WeWork Cos. on Thursday disclosed it raised another $1 billion in funding from SoftBank Group Corp. 9984 -0.10% , as the shared-office company continues its rapid growth by doubling revenue but piling up losses, according to newly released financial information on Thursday.
The New York-based company said its loss in the first half of the year more than tripled to $723 million from the year-ago period as it accelerates opening new spaces and spendsmore to market them. Revenue for the first half of this year more than doubled to $763.8 million.
As a private company, WeWork isn’t required to publicly disclose its financial numbers, but it released the figures to the media in tandem with a periodic update to bond investors.
WeWork, one of the world’s most valuable startups with a valuation of about $20 billion, said the new funding from its investor SoftBank came in the form of a subordinated convertible note that is structured to give the Japanese company an edge in the next fundraising round. SoftBank already invested $4.4 billion in equity funding in WeWork last August.

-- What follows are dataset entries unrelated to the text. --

-- ==== Sys2Proof/Machine/Tdm.lean ====
section
/-! DEFINITION. TDM ports and sample-rate converters (spec/08), and the drain (R14, R18, R434). -/
namespace Sys2Proof.Machine

def Dev.port (d : Dev) (n : Nat) : PortS := Sparse.get {} d.tdm.ports n
def Dev.setPort (d : Dev) (n : Nat) (p : PortS) : Dev := { d with tdm := { d.tdm with ports := Sparse.put {} d.tdm.ports n p } }

/-- The state of port `n` changes; TDM_ARMED and TDM_RUN follow. -/
def Dev.portState (d : Dev) (n st : Nat) : Dev :=
  let d := d.wr (Reg.TDM_PSTAT_STATE n) st
  (d.wr Reg.TDM_ARMED_PORTS (setBit (d.rd Reg.TDM_ARMED_PORTS) n (st == 1))).wr Reg.TDM_RUN_PORTS
    (setBit (d.rd Reg.TDM_RUN_PORTS) n (st == 2))

/-- Synthesizer `x` counts as locked for a TDM port (R268, R375). -/
def Dev.tdmLocked (d : Dev) (x : Nat) : Bool := d.on (Reg.SYNX_STAT_LOCK x) && d.rd (Reg.SYNX_CFG_PLAN x) == 0

/-- The synthesizer that port `n` runs on now. -/
def Dev.portSyn (d : Dev) (n : Nat) : Nat := (d.rd (Reg.TDM_PCFG_SYN n) + d.rd (Reg.TDM_PSTAT_ONSYN n)) % 2

/-- The frame of the tick in which the current instant falls (R262). -/
def Dev.frameNow (d : Dev) : Nat := d.ns * d.nSamples / 125000

/-- A port with the converter on (R272). -/
def Dev.portSrc (d : Dev) (n : Nat) : Bool := decide (12 ≤ n) && d.on (Reg.TDM_PCFG_SRC n)

/-- The port may run: its ENABLE and that of the block. -/
def Dev.portOn (d : Dev) (n : Nat) : Bool := !d.outputsHeld && d.on Reg.TDM_CFG_ENABLE && d.on (Reg.TDM_PCFG_ENABLE n)

/-- A port enters FAULT from frame `j` (R267, R270). -/
def Dev.portFault (d : Dev) (n cause j : Nat) : Dev :=
  let p := d.port n
  let d := d.setPort n { p with bad := 0, good := 0, muteFrom := some (min j (p.muteFrom.getD j)) }
  let d := (d.portState n 3).count (Reg.TDM_FAULTCNT_COUNT n) Reg.TDM_STATUS_CNT_HALF
  (d.flag Reg.TDM_STATUS_FAULT).post 10 2 (n + cause * 2 ^ 8)

/-- Port `n` moves to the other synthesizer (R268). -/
def Dev.portMove (d : Dev) (n : Nat) : Dev :=
  let x := 1 - d.portSyn n
  let d := d.setPort n { d.port n with moving := none }
  let d := (d.wr (Reg.TDM_PSTAT_ONSYN n) (1 - d.rd (Reg.TDM_PSTAT_ONSYN n))).flag Reg.TDM_STATUS_XF
  (d.count (Reg.TDM_XFCNT_COUNT n) Reg.TDM_STATUS_CNT_HALF).post 10 4 (n + x * 2 ^ 4)

/-- The moves of ports whose cut frame lies before frame `j` of the tick (R268). -/
def Dev.portMoves (d : Dev) (j : Nat) : Dev :=
  (List.range 16).foldl (fun d n => if (d.port n).moving.any (decide <| · < j) then d.portMove n else d) d

/-- A running master port whose synthesizer is gated at frame `j` cross-fails, or enters FAULT (R268, R270, R271). `cut`: the gating cut
the frame, and the port moves at its end; where the other synthesizer is lost in that frame too, it does not. -/
def Dev.portLost (d : Dev) (n j : Nat) (cut : Bool) : Dev :=
  let x := d.portSyn n
  if d.rd (Reg.TDM_PSTAT_STATE n) ≠ 2 ∨ d.on (Reg.TDM_PCFG_ROLE n) ∨ d.tdmLocked x then d
  else
    let p := d.port n
    let d := if cut && p.cuts.all (·.1 != j) then d.setPort n { p with cuts := (j, d.ns) :: p.cuts } else d
    if d.on (Reg.TDM_PCFG_XFAIL n) && d.tdmLocked (1 - x) then
      if cut then d.setPort n { d.port n with moving := some j } else d.portMove n
    else (d.setPort n { d.port n with moving := none }).portFault n 2 j

/-- The frames up to the present instant have begun. -/
def Dev.frameTurn (d : Dev) : Dev := d.portMoves d.frameNow

/-- The ports are told of a change of the synthesizers (R268, R270). -/
def Dev.portsLost (d : Dev) : Dev := (List.range 16).foldl (fun d n => d.portLost n d.frameNow true) d.frameTurn

/-- Port `n` starts at the current boundary (R265, R271). -/
def Dev.portStart (d : Dev) (n : Nat) : Dev :=
  let d := (d.setPort n { startTick := some d.tick, edgeAt := d.timeNs }).portState n 2
  let d := (d.wr (Reg.TDM_PSTAT_ONSYN n) 0).wr (Reg.TDM_PSTART_TICK n) d.schTick
  let d := (d.flag Reg.TDM_STATUS_START).post 10 1 (n + d.schTick * 2 ^ 32)
  d.portLost n 0 false

/-- Port `n` stops (R266). -/
def Dev.portStop (d : Dev) (n : Nat) : Dev := ((d.setPort n {}).portState n 0).wr (Reg.TDM_PSTAT_ONSYN n) 0

/-- Port `n` starts at once, or is ARMED for its trigger (R265). -/
def Dev.portBegin (d : Dev) (n : Nat) : Dev :=
  if d.on (Reg.TDM_PCFG_START n) then (d.setPort n {}).portState n 1 else d.portStart n

/-- What a commit means for port `n`: `was` says that the port was enabled, `old` is its configuration word before
(R265, R266). Changes confined to TRISTATE and the maps act without a stop. -/
def Dev.portCommit (d : Dev) (n : Nat) (was : Bool) (old : Word) : Dev :=
  let now := d.portOn n
  let changed := (old &&& ~~~(Reg.TDM_PCFG_TRISTATE n).mask) != (d.word (0xD400 + 0x80 * n) &&& ~~~(Reg.TDM_PCFG_TRISTATE n).mask)
  if !was && now then d.portBegin n
  else if was && !now then d.portStop n
  else if was && changed then
    if d.rd (Reg.TDM_PSTAT_STATE n) = 1 then (d.portStop n).portBegin n else (d.portStop n).portStart n
  else d

/-- Time trigger `t` fires: the ports ARMED for it start at the first boundary at or after this instant (R265). -/
def Dev.portTrigger (d : Dev) (t : Nat) : Dev :=
  (List.range 16).foldl (fun d n =>
    if d.rd (Reg.TDM_PSTAT_STATE n) = 1 ∧ d.rd (Reg.TDM_PCFG_TRIG n) = t then
      if d.ns = 0 then d.portStart n else d.setPort n { (d.port n) with fired := true }
    else d) d

/-- A port in FAULT may resume at this boundary (R267, R270). -/
def Dev.portResume (d : Dev) (n : Nat) : Dev :=
  let sel := d.rd (Reg.TDM_PCFG_SYN n)
  let go := fun (d : Dev) => ((d.setPort n { (d.port n) with bad := 0, good := 0, muteFrom := none }).portState n 2).post 10 3 n
  if d.on (Reg.TDM_PCFG_ROLE n) then
    if (d.port n).good ≥ d.nSamples then go d else d
  else if d.tdmLocked sel then go (d.wr (Reg.TDM_PSTAT_ONSYN n) 0)
  else if d.on (Reg.TDM_PCFG_XFAIL n) && d.tdmLocked (1 - sel) then go (d.wr (Reg.TDM_PSTAT_ONSYN n) 1)
  else d

/-- A change of the sample rate family stops and restarts every running port (R376). -/
def Dev.portsFamily (d : Dev) : Dev :=
  (List.range 16).foldl (fun d n =>
    if d.rd (Reg.TDM_PSTAT_STATE n) = 2 ∨ d.rd (Reg.TDM_PSTAT_STATE n) = 3 then (d.portStop n).portStart n else d) d

/-! ### Input slots (R261 to R264) -/

/-- The hearths whose LIN tiles port `n` fills (R264). -/
def Dev.portHearths (d : Dev) (n : Nat) : List Nat :=
  if d.mode = 0 ∨ (d.mode = 2 ∧ d.on (Reg.TDM_PCFG_PROT n)) then [0, 1] else [d.rd (Reg.TDM_PCFG_HEARTH n)]

/-- Slots of a frame, and the valid bits of a slot. -/
def Dev.portSlots (d : Dev) (n : Nat) : Nat := 2 ^ (d.rd (Reg.TDM_PCFG_SLOTS n) + 1)
def Dev.portBits (d : Dev) (n : Nat) : Nat := match d.rd (Reg.TDM_PCFG_WORD n) with | 0 => 16 | 1 => 24 | _ => 32

/-- The map entry of slot `s`: enabled, channel index. -/
def Dev.inEntry (d : Dev) (n s : Nat) : Bool × Nat :=
  let v := d.rd (if s % 2 = 0 then Reg.TDM_INMAP_LO n (s / 2) else Reg.TDM_INMAP_HI n (s / 2))
  (v / 256 == 1, v % 256)
def Dev.outEntry (d : Dev) (n s : Nat) : Bool × Nat :=
  let v := d.rd (if s % 2 = 0 then Reg.TDM_OUTMAP_LO n (s / 2) else Reg.TDM_OUTMAP_HI n (s / 2))
  (v / 256 == 1, v % 256)

/-- The input samples of one slot after the port's treatment: word length, held and muted frames, converter lock. -/
def Dev.slotSamples (d : Dev) (n : Nat) (ws : List Word) (before : Word) : List Word :=
  let p := d.port n
  let keep := BitVec.ofNat 32 (2 ^ 32 - 2 ^ (32 - d.portBits n))
  let N := d.nSamples
  let go := (List.range N).foldl (fun (acc : List Word × Word) j =>
    let x := if p.muteFrom.any (decide <| · ≤ j) then 0
      else if p.cuts.any (·.1 == j) then acc.2
      else ws.getD j 0 &&& keep
    (acc.1 ++ [x], x)) ([], before)
  if d.portSrc n then
    if !d.on (Reg.TDM_SRCSTAT_LOCK (n - 12)) then List.replicate N 0
    else if p.ramp = 1 then (List.range N).map fun j => rampVal (go.1.getD j 0).toInt (j + 1) N
    else if p.ramp = 2 then List.replicate N 0
    else go.1
  else go.1

/-- The LIN tiles of the tick that ends are closed (R14, R262): a channel that no running port fills reads 0. -/
def Dev.closeLin (d : Dev) (slots : List SlotData) : Dev :=
  let par := d.mem.par
  let lin := fun (e : Nat × Word) => e.1 / 16 / 2 / 4096 == 2 && e.1 / 16 % 2 == par
  let wipe := fun (d : Dev) h => d.setHm h { (d.hm h) with tiles := (d.hm h).tiles.filter fun e => !lin e }
  let old := d
  let d := wipe (wipe d 0) 1
  slots.foldl (fun d s =>
    let n := s.port.val
    let st := d.rd (Reg.TDM_PSTAT_STATE n)
    let e := d.inEntry n s.slot
    if (st = 2 ∨ st = 3) ∧ s.slot.val < d.portSlots n ∧ e.1 then
      (d.portHearths n).foldl (fun d h =>
        let c := 0x2000 + e.2
        let ws := d.slotSamples n s.words ((old.hm h).tile c (1 - par) (d.nSamples - 1))
        d.setHm h ((List.range d.nSamples).foldl (fun m j => m.setTile c par j (ws.getD j 0)) (d.hm h))) d
    else d) d

/-! ### The drain (R14, R18, R434, R437, R463) -/

/-- Key of position `j` of channel `c` drained from `src`. -/
def drainKey (src c j : Nat) : Nat := (65536 * src + c) * 16 + j

/-- The hearth that source `src` drains from in this tick (R18, R434). -/
def Dev.drainHearth (d : Dev) (src : Nat) : Nat := if src < 2 then src else d.hrt.hold.getD d.hrt.active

If SoftBank leads an equity round of at least $1 billion, the notes will convert into preferred shares at whatever valuation the investor sets. If another investor leads a funding round of $1 billion or more, SoftBank will automatically get shares that value the company at $42 billion—twice the previous valuation—or more if the shares are priced higher.
The note, which accrues interest of 2.8% a year starting next September, gives WeWork more financial power to lease and acquire new buildings while modernizing the offices with glass walls and upscale furnishings. The eight-year-old company typically has raised money through direct investments, collecting more than $6 billion, but earlier this year it raised $702 million in its first bond sale.
There are signs that WeWork’s scale is driving down costs. The company expects net construction costs per desk to fall 20% in 2018 to $4,500, after it declined 22% last year.